Lines to restate from the data below: from the one containing "structure MasonOp where" to the one containing "pRest : Nat", both included. Give them again exactly, and only them.
BEGIN Dataset
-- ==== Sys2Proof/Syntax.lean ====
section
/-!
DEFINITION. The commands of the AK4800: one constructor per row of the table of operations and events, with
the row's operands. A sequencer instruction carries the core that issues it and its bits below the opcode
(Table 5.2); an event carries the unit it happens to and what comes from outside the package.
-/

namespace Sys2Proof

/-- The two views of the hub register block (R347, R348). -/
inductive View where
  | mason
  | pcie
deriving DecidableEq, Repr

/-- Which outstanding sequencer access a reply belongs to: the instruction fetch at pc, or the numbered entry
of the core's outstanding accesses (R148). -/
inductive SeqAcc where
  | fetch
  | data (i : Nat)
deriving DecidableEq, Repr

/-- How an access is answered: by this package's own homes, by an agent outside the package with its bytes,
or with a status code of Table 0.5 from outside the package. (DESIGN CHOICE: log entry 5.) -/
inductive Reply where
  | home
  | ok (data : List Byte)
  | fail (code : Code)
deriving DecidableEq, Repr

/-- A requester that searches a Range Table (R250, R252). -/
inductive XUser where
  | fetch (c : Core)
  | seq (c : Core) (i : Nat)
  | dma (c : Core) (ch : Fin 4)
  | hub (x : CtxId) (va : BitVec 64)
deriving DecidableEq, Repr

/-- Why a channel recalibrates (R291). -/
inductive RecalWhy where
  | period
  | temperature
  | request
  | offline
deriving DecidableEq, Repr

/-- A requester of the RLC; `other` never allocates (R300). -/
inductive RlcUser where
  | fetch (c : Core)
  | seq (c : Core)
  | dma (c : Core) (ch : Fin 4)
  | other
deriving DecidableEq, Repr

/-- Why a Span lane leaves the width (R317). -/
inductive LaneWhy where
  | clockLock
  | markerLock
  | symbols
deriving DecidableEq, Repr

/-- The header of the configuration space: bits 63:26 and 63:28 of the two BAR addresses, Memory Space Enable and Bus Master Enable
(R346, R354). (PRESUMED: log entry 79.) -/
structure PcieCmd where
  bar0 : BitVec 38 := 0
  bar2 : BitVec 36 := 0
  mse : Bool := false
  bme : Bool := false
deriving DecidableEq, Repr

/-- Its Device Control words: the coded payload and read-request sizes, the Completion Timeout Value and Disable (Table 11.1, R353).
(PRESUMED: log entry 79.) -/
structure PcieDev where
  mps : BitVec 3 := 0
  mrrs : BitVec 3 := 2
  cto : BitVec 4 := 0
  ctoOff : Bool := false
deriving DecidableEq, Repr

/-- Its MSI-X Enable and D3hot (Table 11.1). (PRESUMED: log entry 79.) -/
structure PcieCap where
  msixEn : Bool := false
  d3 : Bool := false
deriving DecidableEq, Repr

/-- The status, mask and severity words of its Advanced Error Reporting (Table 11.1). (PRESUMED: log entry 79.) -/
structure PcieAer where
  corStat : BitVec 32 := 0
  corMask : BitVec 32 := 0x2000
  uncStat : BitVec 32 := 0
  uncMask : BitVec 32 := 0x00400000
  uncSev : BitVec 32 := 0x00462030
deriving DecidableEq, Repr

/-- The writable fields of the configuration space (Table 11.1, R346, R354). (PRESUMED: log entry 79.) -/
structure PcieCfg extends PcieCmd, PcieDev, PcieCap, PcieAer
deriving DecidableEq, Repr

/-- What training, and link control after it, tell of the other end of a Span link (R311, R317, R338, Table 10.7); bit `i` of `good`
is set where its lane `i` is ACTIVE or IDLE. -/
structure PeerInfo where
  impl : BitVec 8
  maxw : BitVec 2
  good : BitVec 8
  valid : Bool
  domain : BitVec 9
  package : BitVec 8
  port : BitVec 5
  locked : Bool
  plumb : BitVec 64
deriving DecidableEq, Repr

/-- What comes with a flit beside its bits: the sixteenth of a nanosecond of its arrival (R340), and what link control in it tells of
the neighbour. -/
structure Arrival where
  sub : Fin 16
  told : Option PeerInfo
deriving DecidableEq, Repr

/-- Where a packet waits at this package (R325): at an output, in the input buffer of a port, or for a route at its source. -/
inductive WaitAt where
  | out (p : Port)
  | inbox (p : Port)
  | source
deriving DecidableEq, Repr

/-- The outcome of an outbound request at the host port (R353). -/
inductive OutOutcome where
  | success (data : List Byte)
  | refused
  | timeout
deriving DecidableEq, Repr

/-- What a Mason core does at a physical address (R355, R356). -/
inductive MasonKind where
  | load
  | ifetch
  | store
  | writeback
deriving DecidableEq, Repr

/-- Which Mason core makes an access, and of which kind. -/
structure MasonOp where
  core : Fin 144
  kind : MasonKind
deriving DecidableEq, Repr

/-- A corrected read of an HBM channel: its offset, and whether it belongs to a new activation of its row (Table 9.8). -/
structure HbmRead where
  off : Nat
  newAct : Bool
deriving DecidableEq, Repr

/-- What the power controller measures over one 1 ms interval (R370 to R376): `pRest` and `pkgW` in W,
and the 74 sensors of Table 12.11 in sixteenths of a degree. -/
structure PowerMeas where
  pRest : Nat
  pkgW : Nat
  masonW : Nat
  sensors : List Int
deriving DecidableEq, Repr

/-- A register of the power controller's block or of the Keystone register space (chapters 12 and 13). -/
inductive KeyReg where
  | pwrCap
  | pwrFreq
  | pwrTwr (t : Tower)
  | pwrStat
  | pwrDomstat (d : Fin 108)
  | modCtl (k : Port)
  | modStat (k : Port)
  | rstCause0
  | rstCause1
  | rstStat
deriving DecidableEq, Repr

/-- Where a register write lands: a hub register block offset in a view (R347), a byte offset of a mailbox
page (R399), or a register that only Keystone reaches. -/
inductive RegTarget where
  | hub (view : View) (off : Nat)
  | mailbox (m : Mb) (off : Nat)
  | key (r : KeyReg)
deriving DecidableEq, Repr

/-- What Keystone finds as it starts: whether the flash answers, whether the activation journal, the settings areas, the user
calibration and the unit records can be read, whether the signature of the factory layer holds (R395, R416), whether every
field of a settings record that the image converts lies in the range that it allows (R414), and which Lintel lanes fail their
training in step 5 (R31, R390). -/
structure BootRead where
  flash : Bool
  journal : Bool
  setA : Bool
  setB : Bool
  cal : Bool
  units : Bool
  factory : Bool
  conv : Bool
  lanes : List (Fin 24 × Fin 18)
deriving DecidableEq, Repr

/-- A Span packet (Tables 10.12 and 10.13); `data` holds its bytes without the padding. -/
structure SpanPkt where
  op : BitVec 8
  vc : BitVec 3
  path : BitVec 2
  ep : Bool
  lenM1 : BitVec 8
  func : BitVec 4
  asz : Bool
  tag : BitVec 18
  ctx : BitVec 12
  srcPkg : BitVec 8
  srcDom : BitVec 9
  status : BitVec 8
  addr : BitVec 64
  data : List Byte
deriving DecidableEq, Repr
END Dataset
Result of the exercise.
structure MasonOp where
  core : Fin 144
  kind : MasonKind
deriving DecidableEq, Repr

/-- A corrected read of an HBM channel: its offset, and whether it belongs to a new activation of its row (Table 9.8). -/
structure HbmRead where
  off : Nat
  newAct : Bool
deriving DecidableEq, Repr

/-- What the power controller measures over one 1 ms interval (R370 to R376): `pRest` and `pkgW` in W,
and the 74 sensors of Table 12.11 in sixteenths of a degree. -/
structure PowerMeas where
  pRest : Nat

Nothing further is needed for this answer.